- [Problem statement] Look below for the line containing "right needed. -/"; from there through the line containing "another held a pin", both lines included, please set down each line exactly and nothing else.

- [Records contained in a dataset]
════════════════
-- ==== Sys2Proof/Config.lean ====
section
/-! DEFINITION. What an implementation fixes, and the values that the spec leaves open. None has a body: nothing can be
proved of a particular value. -/

namespace Sys2Proof.Config

/-- The n-th free value: a value that the spec leaves open (State.free counts them; assumption 3). -/
opaque freeNat : Nat → Nat

/-- The n-th output of the Shepherd's DRBG (14_trust_keys_and_tenants.md, The Shepherd and its secrets). -/
opaque drbg : Nat → Nat

/-- The OTP fields of Table 14.1. -/
opaque lifecycle : Nat
opaque imgKeyHash : Nat
opaque caRootHash : Nat
opaque deviceKey : Nat
opaque packageKey : Nat
opaque svnShepFloor : Nat
opaque svnDroverFloor : Nat
opaque bootHpa : Nat
opaque bootHpaAlt : Nat

/-- Where the Drover image lies in memory: the spec names no address (step 6 of Table 14.2). -/
opaque droverHpa : Bool → Nat

/-- The protection regions that a Drover image gives (R515), which the spec leaves to the image: by the image's digest, the component
(0 the kernel) and the region, the base, the size as a power of two beyond 4 KiB, and R, W, X in bits 0 to 2. -/
opaque droverRegion : Nat → Nat → Nat → Nat × Nat × Nat

/-- The instance's serial number (Table 13.5). -/
opaque serial : Nat

/-- The digest of the ROM (Table 14.7, index 1). -/
opaque romDigest : Nat

/-- The certificate chain of the instance, as bytes, given the alias certificate's measurement 2 (R493). -/
opaque certChain : Nat → List Nat

/-- The alias key's signature over a transcript digest (R493, Table 14.5). -/
opaque aliasSign : Nat → Nat → Nat

/-- The order in which an engine adds terms whose order the spec leaves open: a permutation seed per use. -/
opaque sumOrder : Nat → Nat → Nat

/-- Candidates for the elementary functions whose value the spec bounds but does not fix: function code and operand bits. -/
opaque approx : Nat → Nat → Nat

/-- The shared secret of an SPDM key exchange, given the exchanged public values (Table 14.5). -/
opaque dhSecret : Nat → Nat

/-- How the fields that LOCK_DIGEST covers are laid out as bytes: the spec gives their order and not their layout (R490). -/
opaque fieldBytes : List Nat → List Nat

/-- The bytes of an SPDM response: its code and its fields in the layout of DMTF SPDM 1.3, which the spec names and does not
give (Table 14.5). -/
opaque spdmBytes : Nat → List Nat → List Nat

/-- The requester's HMAC that FINISH must carry, given the session's secret (Table 14.5). -/
opaque finishMac : Nat → Nat

/-- What the Shepherd sends on a link in answer to an SPDM message that a port received while KEYING (R495): the port and the
message to the answer, empty for none. -/
opaque linkSpdm : Nat → List Nat → List Nat

/-- What the byte at an offset of a core's CSP holds when a tile starts: dead contents (R289), given the tile's seed. -/
opaque cspByte : Nat → Nat → Nat

/-- The contents of a filler generator by the number of its state: the spec gives neither its feedback nor its start (R105). -/
opaque fillerBits : Nat → BitVec 32

/-- Bytes that the spec leaves unspecified, by a seed and a position. -/
opaque freeByte : Nat → Nat → Nat

end Sys2Proof.Config
end

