/-- A field of a register: the register's first offset, the low bit, the width. -/
structure Fld where
  off : Nat
  lo : Nat
  w : Nat
  deriving DecidableEq, Repr

/-- An interrupt message formed for IRQ_MSG (R600): its vector (none for the PRESERVE message), its address, its data. -/
structure IrqMsg where
  vec : Option Nat
  addr : Nat
  data : Nat
  /-- The command (queue, slot) whose record and signal writes it follows (R600). -/
  after : Option (Nat × Nat)
  deriving DecidableEq, Repr

/-- Port signals that hold a value, and the outputs that Broxa has driven (Table 18.1). -/
structure Pins where
  /-- POR_N is high. -/
  porN : Bool
  /-- PWR_WARN is high. -/
  pwrWarn : Bool
  /-- BELLWETHER as sampled at POR_N release (R616). -/
  bellwether : Bool
  /-- LKn_PHY_READY, bit n. -/
  phyReady : Nat
  /-- The clocks now stopped (R610), by the clock group. -/
  stopped : List Clk
  /-- Crossings that resynchronise (R613). -/
  resync : List Clk
  /-- The TAP holds EXTEST (R627). -/
  extest : Bool
  /-- The TAP holds the instance in reset for a self-test (R626). -/
  selfTest : Bool
  /-- TRAY_PWRCYC_REQ (R617). -/
  trayReq : Bool
  /-- The last response of the host register port: RDATA and RSP_ERR (R598). -/
  rdata : Nat
  rerr : Bool
  /-- Messages formed and not yet sent on IRQ_MSG, oldest first (R600). -/
  irqQ : List IrqMsg
  /-- Messages sent on IRQ_MSG, newest first. -/
  irqSent : List IrqMsg
  /-- Words answered on TRUST_ASSIGN, newest first (R614). -/
  taRsp : List Nat
  /-- TRUST_ASSIGN messages held in the crossing, oldest first (R615, Table 18.9): code and payload. -/
  taHeld : List (Nat × Nat)
  deriving DecidableEq, Repr

/-- Where the cold boot or the instance reset stands (Tables 14.2, 16.6 and 18.7). -/
inductive BootPhase where
  | held | booting | loaded | ready | failed | resetting | tray
  deriving DecidableEq, Repr

/-- An entry of the event log (Table 15.6). -/
structure LogEntry where
  number : Nat
  epoch : Nat
  code : Nat
  a : Nat
  b : Nat
  c : Nat
  d : Nat
  deriving DecidableEq, Repr

/-- Boot and reset bookkeeping of the supervisors in P00. -/
structure Boot where
  phase : BootPhase
  /-- EPOCH counts at which instance resets began, newest first (R555). -/
  resets : List Nat
  /-- A POR_N or WRST_N effect deferred until a save seals or a resume ends (R586, R623). -/
  porDeferred : Bool
  wrstDeferred : Bool
  /-- EPOCH count at which the running instance reset began. -/
  rstStart : Nat
  /-- EPOCH count of the last Shepherd restart, if any (R554). -/
  shepRestart : Option Nat
  /-- The Shepherd is halted (R554). -/
  shepHalted : Bool
  /-- EPOCH counts of Drover crashes, newest first (R525). -/
  crashes : List Nat
  /-- Count of the Shepherd's sheepdog. -/
  shepDog : Nat
  /-- The boot under way is that of an instance reset (Table 16.6), not a cold boot. -/
  rst : Bool
  /-- Step 6 of Table 14.2 has run since POR_N (R496, R497). -/
  made : Bool
  /-- Responses to requests made before the last instance reset that are still to be discarded (R624), by port and ID. -/
  discard : List (Nat × Nat)
  /-- Log entries that wait for the end of a pause of the Shepherd (Table 15.7); their numbers come when they are written. -/
  waitLog : List LogEntry
  deriving DecidableEq, Repr

/-- A tile that a translation fault has stopped: its index, the kind and the stage of the fault (Table 11.9), its EVA. -/
structure TileFault where
  index : Nat
  kind : Nat
  stage : Nat
  eva : Nat
  deriving DecidableEq, Repr

/-- A command fetched and not yet recorded (08_commands_and_tiles.md). -/
structure Cmd where
  qn : Nat
  /-- Slot number p of the first slot. -/
  slot : Nat
  /-- The command's bytes as read, 128 or 256. -/
  bytes : List Byte
  /-- Slots in the command. -/
  len : Nat
  /-- The phase of Table 8.10 that the command is in; 0 before its start. -/
  phase : Nat
  /-- The status so far, and the tile that set it. -/
  status : Nat
  detail : Nat
  /-- A fetch check failed, or an error has set the status: no further tile. -/
  failed : Bool
  /-- The record carries OPCODE 0xFF (checks 1 and 2 of Table 8.3, R338). -/
  opFF : Bool
  /-- The record halts the queue whatever HALT_ON_ERROR holds (R311, R332). -/
  halts : Bool
  /-- Tiles of the command's table. -/
  tiles : Nat
  /-- The next tile index to admit. -/
  next : Nat
  /-- Tile indices that ended normally (R296). -/
  ended : List Nat
  /-- Tiles that ended normally, including skipped empty tiles. -/
  tilesDone : Nat
  /-- Some tile moved something (R301). -/
  moved : Bool
  /-- The phase-4 action of a command that runs no TDT has been taken. -/
  acted : Bool
  /-- The command is parked (10_grazing_and_preemption.md, Parking). -/
  parked : Bool
  /-- The save record's RESUME when parked. -/
  resume : Nat
  /-- The lowest tile that has stopped on a translation fault (R412). -/
  faulted : Option TileFault
  /-- Tile indices that a reset has stopped once (R550). -/
  stopped : List Nat
  /-- The command waits for the Shepherd (R318) or for a Drover's duty (R514). -/
  svc : Bool
  /-- EPOCH count at which the wait of `svc` began (R514). -/
  svcStart : Nat
  /-- The command has reached phase 3 of Table 8.10, so that no halt returns it (R311). -/
  reached : Bool
  /-- The command's tally has been accepted (R314, R316). -/
  tallied : Bool
  deriving DecidableEq, Repr

/-- An access that a tile or unit asks for: the context's segment and offset, or a direct HPA, and the right needed. -/
structure Access where
  /-- True for an access by HPA (R384). -/
  direct : Bool
  seg : Nat
  /-- Offset in the segment, or the HPA; the first byte of a 64 B line. -/
  off : Nat
  /-- 1 read, 2 write, 4 atomic. -/
  right : Nat
  deriving DecidableEq, Repr

/-- A 64 B line that has been delivered to a tile. -/
structure Staged where
  direct : Bool
  seg : Nat
  off : Nat
  hpa : Nat
  data : Line
  poison : Bool
  deriving DecidableEq, Repr

/-- A directory entry (Table 6.1). -/
structure DirEnt where
  addr : Nat
  owner : Nat
  ref : Nat
  st : Nat
  fmt : Nat
  kind : Nat
  dcode : Nat
  valid : Nat
  gen : Nat
  deriving DecidableEq, Repr

/-- What a tile has learnt of a usable block: its key in the tile, its ID, the directory entry then, whether another held a pin
on it, and whether this tile holds its pin: 0 not taken, 1 held, 2 dropped (R204, R216, R222). -/
structure BlockGot where
  key : Nat
  id : Nat
  ent : DirEnt
  pinned : Bool
  hold : Nat
  deriving DecidableEq, Repr

/-- A byte with its poison mark. -/
abbrev MB := Byte × Bool

/-- A run of bytes that a tile writes: the source code of the destination (3 for a block slot, by HPA), its segment or its
cluster, and the offset. -/
structure Out where
  src : Nat
  seg : Nat
  cl : Nat
  off : Nat
  bytes : List MB
  deriving DecidableEq, Repr

/-- Counts that a histogram tile adds: base address, and per bin the number. -/
structure HistAdd where
  src : Nat
  seg : Nat
  off : Nat
  add : Nat
  deriving DecidableEq, Repr

/-- What a directory or an append tile does to the directory at its end, in order (R199, R222, R226 to R228): the `i`-th block of
the reservation leaves the FIFO and its word is entered at an address; VALID is set; a reference is given back; a word is copied
to a child's table; a word is released; the VALID of a block that stays is cut; the record's HIGH is written. -/
inductive KvOp where
  | take (i kind fmt dcode valid seg off : Nat)
  | valid (id v : Nat)
  | release (id : Nat)
  | copied
  | fork (word kind fmt dcode seg off : Nat)
  | free (word kind fmt dcode seg off : Nat)
  | trim (word kind fmt dcode v : Nat)
  | high (v seg off : Nat)
  deriving DecidableEq, Repr

/-- What a tile does at its end. -/
structure TRes where
  outs : List Out
  kv : List KvOp
  hist : List HistAdd
  /-- The tile reports OK_EMPTY (R174). -/
  empty : Bool
  /-- Poison entered an engine's arithmetic (Table 12.3). -/
  poison : Bool
  /-- Event bits that the tile raises: page and bit. -/
  events : List (Nat × Nat)
  /-- Counters that the tile advances. -/
  counts : List (Fld × Nat)
  deriving DecidableEq, Repr

/-- A piece of an output within one line, and a count to add, at their places. -/
inductive Wr where
  | mem (hpa : Nat) (bs : List MB)
  | csb (phys : Nat) (bs : List MB)
  | addMem (hpa add : Nat)
  | addCsb (phys add : Nat)
  deriving DecidableEq, Repr

/-- The end of a tile, from the hand-over of its outputs to their ports until the last one is accepted (R294, R422): its result
without the outputs' bytes, the outputs' places, the directory steps with the places of their words, whether a write was refused,
whether the directory steps are done. -/
structure TileFin where
  res : TRes
  places : List Wr
  kv : List (KvOp × Nat)
  bad : Bool
  done : Bool
  deriving DecidableEq, Repr

/-- A tile on a core, or waiting on it for its domain (08_commands_and_tiles.md). -/
structure Tile where
  qn : Nat
  slot : Nat
  index : Nat
  /-- 0 MXE, 1 ATE, 2 VXE, 3 DMA, 4 codebook, 5 append, 6 directory (Table 19.9). -/
  kind : Nat
  ctx : Nat
  part : Nat
  /-- The 256 B entry of the TDT. -/
  entry : List Byte
  /-- The reservation (R292). -/
  reads : Nat
  cspKib : Nat
  csbKib : Nat
  kv : List Nat
  /-- Work beats (R288). -/
  beats : Nat
  /-- Lines delivered so far. -/
  staged : List Staged
  /-- The accesses asked for and not yet delivered, oldest first, each with whether its translation walk (true) or its transaction
  (false) is awaited. -/
  waits : List (Access × Bool)
  /-- Every input has been delivered. -/
  ready : Bool
  /-- KV blocks pinned, in the order taken (R216), and what the tile has learnt of its block-table entries. -/
  pins : List Nat
  blocks : List BlockGot
  /-- Poison has been consumed as operand data (Table 12.3). -/
  poison : Bool
  /-- The tile is being aborted (R547). -/
  aborting : Bool
  /-- SKIP_EN and the like as in force at the tile's start (Table 5.8). -/
  skipEn : Bool
  /-- The CBS half that a codebook tile writes. -/
  half : Nat
  /-- Seed of the free values that the tile uses. -/
  seed : Nat
  /-- The tile's end has begun. -/
  fin : Option TileFin
  deriving DecidableEq, Repr

/-- Contents and tag of a codebook half that the register WDU_CBS_H does not show (R128, R130). -/
structure CbsHalf where
  /-- Image address of the tag. -/
  image : Nat
  /-- Bytes of the half, zeros beyond them, and its 64 B lines that hold poison (R126). -/
  data : List Byte
  bad : List Nat
  /-- Stamp of the tile that used it last, for the choice of a half (R131). -/
  used : Nat
  /-- The tile (queue, slot, index) for which a codebook tile has loaded it, until that tile is admitted (R129). -/
  loaded : Option (Nat × Nat × Nat)
  deriving DecidableEq, Repr

/-- The MXE's row buffers (R88): the rows of B0 and of B1 that are HELD, bit k for row k; the stationary sets whose loads have
completed and the column beats that have entered, in the tile. -/
structure Arr where
  b0 : Nat
  b1 : Nat
  sets : Nat
  beats : Nat
  deriving DecidableEq, Repr

/-- A combined translation in the second level or in a micro-TLB (Table 11.6, R400). -/
structure Tlb where
  ctx : Nat
  part : Nat
  /-- First EVA and bytes covered. -/
  eva : Nat
  size : Nat
  hpa : Nat
  /-- Base of the IPA range, for IPA_RANGE invalidation (R406). -/
  ipa : Nat
  /-- Rights of the stage-1 and the stage-2 leaf, and their levels. -/
  r1 : Nat
  r2 : Nat
  l1 : Nat
  l2 : Nat
  deriving DecidableEq, Repr

/-- An entry of a walk cache (Table 11.6): a stage-1 entry that is no leaf, or the result of a stage-2 leaf. -/
structure WalkEnt where
  ctx : Nat
  /-- 0 stage 1, 1 stage 2. -/
  stage : Nat
  level : Nat
  /-- The first input address that it serves, and the bytes. -/
  input : Nat
  size : Nat
  /-- The next table's address, or the output for `input`; and the leaf's rights. -/
  out : Nat
  rights : Nat
  deriving DecidableEq, Repr

/-- A core beyond its registers. -/
structure Core where
  tile : Option Tile
  /-- The owner byte now in force, as in Table 10.3 (R361). -/
  own : Nat
  /-- A quiesce is pending, by who asked: host page, hold-up or preserve, calibration, firmware (bits 0 to 3). -/
  quiesceReq : Nat
  /-- The partition last served on lent time (R366). -/
  lastLent : Nat
  /-- The context served now, and the queue whose turn is next (R356). -/
  served : Option Nat
  turn : Nat
  h0 : CbsHalf
  h1 : CbsHalf
  /-- Sheepdog counts: MXE, VXE, ATE, WDU, TSQ (Table 16.1). -/
  dogs : List Nat
  /-- Engines now in engine reset (bit e), and the EPOCHs since it began (R546). -/
  engRst : Nat
  rstAge : Nat
  /-- EPOCH counts of the core's engine resets, newest first (R576). -/
  rstLog : List Nat
  /-- EPOCHs with no tile admitted (R565). -/
  idle : Nat
  /-- The domain switches on. -/
  powering : Bool
  /-- Retirement asked for and not yet in effect (R576). -/
  retirePend : Bool
  /-- Consecutive filler beats before ramp-down in this gap (R106); the beats of the ramp under way (R110). -/
  fillLeft : Nat
  ramp : Nat
  /-- Bytes of run-on weight reads held (R138), and, while that is not 0, their lines; the tile (queue, slot, index) that they
  serve. -/
  runOn : Nat
  ahead : List Staged
  runFor : Option (Nat × Nat × Nat)
  /-- Started commands that the core serves, by queue and slot (R369, R371). -/
  serving : List (Nat × Nat)
  /-- Engines whose reset takes place after a hold-up resume (Table 16.9). -/
  rstAfter : Nat
  /-- MXE activity level and what moves it: 0 stopped, 1 ramp up, 2 active or filler, 3 ramp down (R103 to R109). -/
  act : Nat
  arr : Arr
  /-- The filler generator, a 32-bit linear-feedback register (R105), as the number of the state that it has reached in its cycle. -/
  lfsr : Nat
  /-- Filler and quiet beats counted since the MXE tile on the core began (R102). -/
  fq : Nat
  /-- Engines that have made progress since the last EPOCH pulse, bit e (R101, R192, Table 16.1). -/
  prog : Nat
  /-- The micro-TLB (Table 11.6). -/
  utlb : List Tlb
  deriving DecidableEq, Repr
════════════════
- [Result of this task]
/-- An access that a tile or unit asks for: the context's segment and offset, or a direct HPA, and the right needed. -/
structure Access where
  /-- True for an access by HPA (R384). -/
  direct : Bool
  seg : Nat
  /-- Offset in the segment, or the HPA; the first byte of a 64 B line. -/
  off : Nat
  /-- 1 read, 2 write, 4 atomic. -/
  right : Nat
  deriving DecidableEq, Repr

/-- A 64 B line that has been delivered to a tile. -/
structure Staged where
  direct : Bool
  seg : Nat
  off : Nat
  hpa : Nat
  data : Line
  poison : Bool
  deriving DecidableEq, Repr

/-- A directory entry (Table 6.1). -/
structure DirEnt where
  addr : Nat
  owner : Nat
  ref : Nat
  st : Nat
  fmt : Nat
  kind : Nat
  dcode : Nat
  valid : Nat
  gen : Nat
  deriving DecidableEq, Repr

/-- What a tile has learnt of a usable block: its key in the tile, its ID, the directory entry then, whether another held a pin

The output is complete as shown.